Девушка кивнула; она волновалась, как актриса перед спектаклем. Когда они с Брауном вошли в отель – двери перед ними распахнул портье в богатой ливрее, – у нее глаза разбежались. Еще никогда она не видела таких роскошных мозаичных полов, таких огромных хрустальных люстр, таких широких лестниц. Сердце у нее отчаянно колотилось. Они вошли в лифт и поднялись прямо в роскошные апартаменты.

Браун представил Ганди девушку как свою кузину и вышел, оставив их одних. Поначалу Бетси испуганно поглядывала на странного сутуловатого старичка, обмотанного простыней и говорившего со смешным акцентом. Но скоро она поняла, что он совсем не страшный и к тому же очень симпатичный. Он показал ей свою козу и предложил почесать ее между рожками, потом заказал для нее мороженое со взбитыми сливками и начал расспрашивать о подружках и о школе.

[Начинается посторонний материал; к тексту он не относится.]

-- ==== Sys2Proof/Machine/Access.lean ====
section
/-! DEFINITION. The paths to memory: the scratchpad's rows and their capacity (R137-R143), translation (R368-R376), the
system cache (R364-R367) with the bytes that a node has staged (R333), and instruction fetch (R373). -/

namespace Sys2Proof.Machine

/-! ## Rows of a scratchpad -/

/-- The elements of a list without repeats, in order of first use. -/
def dedup (l : List Nat) : List Nat := l.foldl (fun acc x => if x ∈ acc then acc else acc ++ [x]) []

/-- The row that 128 bytes make, byte 0 lowest (R9). -/
def rowOfBytes (bs : List Byte) : Row := BitVec.ofNat 1024 (natOfBytes bs)

/-- The 128 bytes of a row. -/
def bytesOfRow (r : Row) : List Byte := bytesOfNat 128 r.toNat

/-- The aligned row that holds address `a`. -/
def Memory.row (m : Memory) (a : Nat) : Row := rowOfBytes (m.readBytes (a / 128 * 128) 128)

/-- Writes the bytes of a row that `mask` lets through, from byte `k` on. -/
def writeMasked (m : Memory) (a : Nat) (mask : Mask) : Nat → List Byte → Memory
  | _, [] => m
  | k, b :: bs => writeMasked (if mask.getLsbD k then m.write (a + k) b else m) a mask (k + 1) bs

/-- Writes the bytes of a row at a 128-byte-aligned address under a mask (R230). -/
def Memory.writeRow (m : Memory) (a : Nat) (mask : Mask) (r : Row) : Memory := writeMasked m a mask 0 (bytesOfRow r)

/-- Physical rows of bank `b` whose grade is above `lvl` (R138). -/
def badRows (c : Core) (b lvl : Nat) : Nat := (c.grades.filter fun e => decide (e.1 / 544 = b ∧ lvl < e.2)).length

/-- U(b, L): usable rows of a bank at a level (R139). -/
def usable (c : Core) (b lvl : Nat) : Nat := Nat.min 512 (544 - badRows c b lvl)

/-- The level that governs a core (R138, R343). -/
def State.level (s : State) (c : CoreId) : Nat := (s.island (coreIsl c)).level

/-- The row that holds byte `a` of a core's scratchpad is usable (R137, R139). -/
def rowUsable (c : Core) (lvl a : Nat) : Bool := decide (a / 128 % 512 < usable c (a / 65536 % 32) lvl)

/-- As `rowUsable`, at the level now in force. -/
def State.rowUsable (s : State) (c : CoreId) (a : Nat) : Bool := Machine.rowUsable (s.core c) (s.level c) a

/-- Bytes of a core's scratchpad. -/
def State.scrRead (s : State) (c : CoreId) (a n : Nat) : List Byte := (s.core c).scr.readBytes a n

/-- Notes the row that holds address `a` before the first write of this cycle (R284). -/
def Core.keepOld (x : Core) (a : Nat) : Core :=
  match SMap.find x.olds (a / 128) with
  | some _ => x
  | none => { x with olds := x.olds.insert (a / 128) (x.scr.row a) }

/-- The row that holds address `a` as a timed access of this cycle reads it: a write made in the same cycle gives the
read the older row (R284). -/
def Core.timedRow (x : Core) (a : Nat) : Row :=
  match SMap.find x.olds (a / 128) with
  | some r => r
  | none => x.scr.row a

/-- Notes every row of a range of bytes. -/
def Core.keepOlds (x : Core) (a n : Nat) : Core :=
  (List.range ((a + n - 1) / 128 + 1 - a / 128)).foldl (fun y k => y.keepOld (a + 128 * k)) x

/-- Writes bytes of a core's scratchpad. -/
def State.scrWrite (s : State) (c : CoreId) (a : Nat) (bs : List Byte) : State :=
  let x := (s.core c).keepOlds a bs.length
  s.setCore c { x with scr := x.scr.writeBytes a bs }

/-! ## Translation -/

/-- The bytes of a page by its TLBP SIZE (R218, R370). -/
def pageBytes (size : Fin 6) : Nat :=
  match size with
  | 0 => 4096
  | 1 => 65536
  | 2 => 2097152
  | 3 => 33554432
  | 4 => 536870912
  | 5 => 1073741824

/-- The entry translates `va` of context `ctx`: no lookup matches another context (R373). -/
def TlbEnt.hit (e : TlbEnt) (ctx : CtxId) (va : Nat) : Bool :=
  decide (e.ctx = ctx) && decide (va / pageBytes e.size = e.vpage)

/-- Where the model keeps host memory: beyond every 52-bit device address (R369 KIND 1; log 18). -/
def hostBase : Nat := 2 ^ 52

/-- The physical address of `va` under an entry; host memory stands at its own base. -/
def TlbEnt.pa (e : TlbEnt) (va : Nat) : Nat :=
  (if e.kind = 1 then hostBase else 0) + e.frame * 4096 + va % pageBytes e.size

/-- What an access asks of a leaf (R375). -/
inductive Acc4 | read | write | atomic | fetch
  deriving DecidableEq, Repr

/-- The leaf permits the access (R375). -/
def TlbEnt.allows (e : TlbEnt) : Acc4 → Bool
  | .read => e.rd
  | .write => e.wr
  | .atomic => e.rd && e.wr
  | .fetch => e.rd && e.ex

/-- The entry of the first-level TLB of a core, else of its cluster's second-level TLB (R373). -/
def State.tlbFind (s : State) (c : CoreId) (ctx : CtxId) (va : Nat) : Option TlbEnt :=
  match (s.core c).tlb.find? fun e => e.hit ctx va with
  | some e => some e
  | none => (s.cluster (coreClu c)).tlb2.find? fun e => e.hit ctx va

/-- How a translation ends. -/
inductive Xlate
  | ok (pa : Nat) (kind : Fin 3)
  | forbidden
  | miss
  deriving DecidableEq, Repr

/-- Translates an access of a core (R373, R375). -/
def State.translate (s : State) (c : CoreId) (ctx : CtxId) (va : Nat) (a : Acc4) : Xlate :=
  match s.tlbFind c ctx va with
  | none => .miss
  | some e => if e.allows a then .ok (e.pa va) e.kind else .forbidden

/-- A TLB without the entry of a page. -/
def tlbWithout (l : List TlbEnt) (e : TlbEnt) : List TlbEnt :=
  l.filter fun x => !(x.ctx = e.ctx && x.size = e.size && x.vpage = e.vpage)

/-- Puts an entry into a TLB of `cap` entries; a full TLB loses one that the spec does not name (R373, log 11). -/
def tlbInsert (cap n : Nat) (l : List TlbEnt) (e : TlbEnt) : List TlbEnt :=
  let l1 := tlbWithout l e
  let l2 := if l1.length < cap then l1 else l1.eraseIdx (Config.replaceWay n cap % cap)
  e :: l2

/-- The set of an entry in a first-level TLB of 128 sets; the spec does not say which address bits choose it (R373, log 11). -/
def TlbEnt.set (e : TlbEnt) : Nat := e.vpage % 128

/-- Puts an entry into a first-level TLB: its set has four ways (R373). -/
def tlbInsert1 (n : Nat) (l : List TlbEnt) (e : TlbEnt) : List TlbEnt :=
  let l1 := tlbWithout l e
  e :: tlbInsertWay (l1.filter fun x => decide (x.set = e.set)) ++ l1.filter fun x => decide (x.set ≠ e.set)
where
  /-- A set that is full loses one way. -/
  tlbInsertWay (s : List TlbEnt) : List TlbEnt := if s.length < 4 then s else s.eraseIdx (Config.replaceWay n 4 % 4)

/-! ## The system cache -/

/-- The frame number of a physical address (R403). -/
def frameOf (pa : Nat) : Nat := pa / 4096

/-- The channel that holds a frame whole (R403); no rule lets a step depend on it. -/
def channelOf (frame : Nat) : Nat := frame % 96

/-- The frames of device memory: those that 765 GB hold whole (R5, R22, R403; log 80). -/
def frameCount : Nat := 765000000000 / 4096

/-- The line of a physical address that context `ctx` hits: address and context match (R365). -/
def State.lineOf (s : State) (ctx : CtxId) (pa : Nat) : Option Line :=
  match SMap.find s.lines (pa / 128) with
  | some l => if l.ctx = ctx then some l else none
  | none => none

/-- The metadata of a frame (R405). -/
def State.metaOf (s : State) (frame : Nat) : Meta := SMap.get Meta.init s.sealMeta frame

/-- The frame is another context's (R408), or the device has no such frame (log 80). -/
def State.foreign (s : State) (ctx : CtxId) (frame : Nat) : Bool :=
  decide (frameCount ≤ frame) || decide ((s.metaOf frame).ctx.toNat ≠ ctxNum ctx)

/-- The fill of a frame for a context cannot succeed: the owner differs (R408), or the block needs a key that the slot
does not hold (R415). -/
def State.fillBarred (s : State) (ctx : CtxId) (frame : Nat) : Bool :=
  s.foreign ctx frame || ((s.metaOf frame).state ≠ 0 && (s.ctx ctx).key.cur.isNone)

/-- The host allowance covers one more block (R356). -/
def State.hostCovers (s : State) : Bool := decide (8 ≤ s.hostAllow)

/-- An access to host memory that hits no line of the cache: it draws on the host allowance (R354, R365). -/
def State.hostTraffic (s : State) (ctx : CtxId) (kind : Fin 3) (pa : Nat) : Bool :=
  decide (kind = 1) && (s.lineOf ctx pa).isNone

/-- An access of the host's memory must wait for the host allowance (R356). -/
def State.hostWaits (s : State) (ctx : CtxId) (kind : Fin 3) (pa : Nat) : Bool := s.hostTraffic ctx kind pa && !s.hostCovers

/-- The 4 KiB blocks of host memory among places, by KIND and address, that hit no line of the cache: each draws on the host
allowance (R354). -/
def State.hostBlocks (s : State) (ctx : CtxId) (l : List (Fin 3 × Nat)) : Nat :=
  (dedup ((l.filter fun p => s.hostTraffic ctx p.1 p.2).map fun p => p.2 / 4096)).length

/-- What the system cache answers a read of one unit. -/
inductive PhysRead
  | data (bs : List Byte)
  | poison (cause : Cause)
  | barred
  | fill (frame : Nat)
  | peer
  deriving DecidableEq, Repr

/-- Bytes of a line's data from byte `o` on. -/
def lineBytes (r : Row) (o n : Nat) : List Byte := bytesOfNat n (r.toNat >>> (8 * o))

/-- Bytes of one line as the system cache and memory now hold them. -/
def State.peekMem (s : State) (pa n : Nat) : List Byte :=
  match SMap.find s.lines (pa / 128) with
  | some l => lineBytes l.data (pa % 128) n
  | none => s.mem.readBytes pa n

/-- Bytes of physical memory at the system cache, within one line (R364, R408). Host memory answers whether or not it
is cached (R367). -/
def State.physRead (s : State) (ctx : CtxId) (pa n : Nat) (kind : Fin 3) : PhysRead :=
  match kind with
  | 0 =>
    match s.lineOf ctx pa with
    | some l =>
      match l.poison with
      | some c => .poison c
      | none => .data (lineBytes l.data (pa % 128) n)
    | none => if s.fillBarred ctx (frameOf pa) then .barred else .fill (frameOf pa)
  | 1 => .data (s.peekMem pa n)
  | _ => .peer

/-- The byte that a node's staged writes give an address, the latest first (R333, R421). -/
def stagedByte (l : List Staged) (pa : Nat) : Option Byte :=
  l.foldl (fun acc w => if w.pa ≤ pa ∧ pa < w.pa + w.bytes.length then some (w.bytes.getD (pa - w.pa) 0) else acc) none

/-- Bytes from `pa` up as the node sees them: committed bytes under its staged writes. -/
def overlay (l : List Staged) (pa : Nat) : List Byte → List Byte
  | [] => []
  | b :: bs => (stagedByte l pa).getD b :: overlay l (pa + 1) bs

/-- The node's staged writes of a job (R333). -/
def State.stagedOf (s : State) (j : Job) : List Staged :=
  match s.card j.cluster j.slot with
  | some c => c.staged
  | none => []

/-- A read of a job at the system cache, with its node's staged bytes over it. -/
def State.nodeRead (s : State) (j : Job) (pa n : Nat) (kind : Fin 3) : PhysRead :=
  let st := s.stagedOf j
  -- a peer's addresses are none of the node's staged ones (R467)
  if st = [] ∨ kind = 2 then s.physRead j.ctx pa n kind else
  match s.physRead j.ctx pa n kind with
  | .data bs => .data (overlay st pa bs)
  | r =>
    -- bytes that the node has staged whole need no committed line
    let own := (List.range n).map fun k => stagedByte st (pa + k)
    if own.all Option.isSome then .data (own.map fun b => b.getD 0) else r

/-- The task on a core, by core and JOBID. -/
def State.taskOf (s : State) (c : CoreId) : Option (CoreId × W32) := (s.job c).map fun j => (c, j.jobid)

/-- The core of a task, while the task runs there (R419). -/
def State.taskCore (s : State) (t : Option (CoreId × W32)) : Option CoreId :=
  t.bind fun x => (s.job x.1).bind fun j => if j.jobid = x.2 then some x.1 else none

/-- The task that a fill serves. -/
def Fill.payer (f : Fill) : Option (CoreId × W32) := f.core.bind fun c => f.task.map fun t => (c, t)

/-- Asks for a fill of a block, once (R409); the task that runs on its core is charged for it (R419). -/
def State.needFill (s : State) (f : Fill) : State :=
  if s.fills.any fun x => x.frame = f.frame then s
  else { s with fills := s.fills ++ [{ f with since := s.time, task := (f.core.bind s.taskOf).map Prod.snd }] }

/-- The access is already being walked for. -/
def walking (c : Cluster) (u : WalkFor) (va : Nat) : Bool :=
  c.walks.toList.any fun w => match w with
    | some f => decide (f.use = u) && decide (f.va = va)
    | none => false

/-- Starts a page walk on a free walker of the cluster, once; a seventeenth waits (R374, R376). -/
def State.needWalk (s : State) (clu : CluId) (part : PartId) (ctx : CtxId) (va : Nat) (u : WalkFor) : State :=
  let c := s.cluster clu
  if walking c u va then s else
  match c.walks.toList.findIdx? fun w => w.isNone with
  | none => s
  | some k =>
    let f : WalkFlight := { ctx, va, use := u, seq := (s.part part).seq, killed := false }
    s.setCluster clu { c with walks := c.walks.setIfInBounds k (some f) }

/-! ## Instruction fetch -/

/-- What a fetch meets (R373, R375, R379, R467); `draw` is a wait for the host allowance (R356). -/
inductive Fetch
  | word (w : W32)
  | draw
  | walk
  | fill (frame : Nat)
  | forbidden
  | poison (cause : Cause)
  deriving DecidableEq, Repr

/-- The word at a virtual address of a job, through its core's TLB and the system cache (R9, R373). -/
def State.fetch (s : State) (c : CoreId) (j : Job) (va : VAddr) : Fetch :=
  match s.translate c j.ctx va.toNat .fetch with
  | .miss => .walk
  | .forbidden => .forbidden
  | .ok pa kind =>
    if s.hostWaits j.ctx kind pa then .draw else
    match s.nodeRead j pa 4 kind with
    | .data bs => .word (BitVec.ofNat 32 (natOfBytes bs))
    | .poison x => .poison x
    | .barred => .forbidden
    | .fill f => .fill f
    | .peer => .forbidden

end Sys2Proof.Machine
end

Затем он разделся догола и лег в постель; девушке сказал, чтобы та ничего не боялась и сделала то же самое. Бетси призадумалась, надевать ли ночную рубашку. Но в конце концов решила, что это лишнее, тоже осталась без ничего и залезла под одеяло.

Что там было дальше, этого мой собеседник в точности не знал: по его словам, Абиб не вдавался в подробности. Во всяком случае, соитие между Ганди и Бетси произошло. Лично я склонен верить, что старичок впервые нарушил свой обет; в конце концов, до сих пор он брал с собой в постель неопытных девочек, а Бетси была профессионалкой. Должно быть, она подвергла силу воли Ганди такому тяжкому испытанию, что в конце концов тот сдался. Целых три раза, как назавтра Бетси с гордостью заявила Брауну.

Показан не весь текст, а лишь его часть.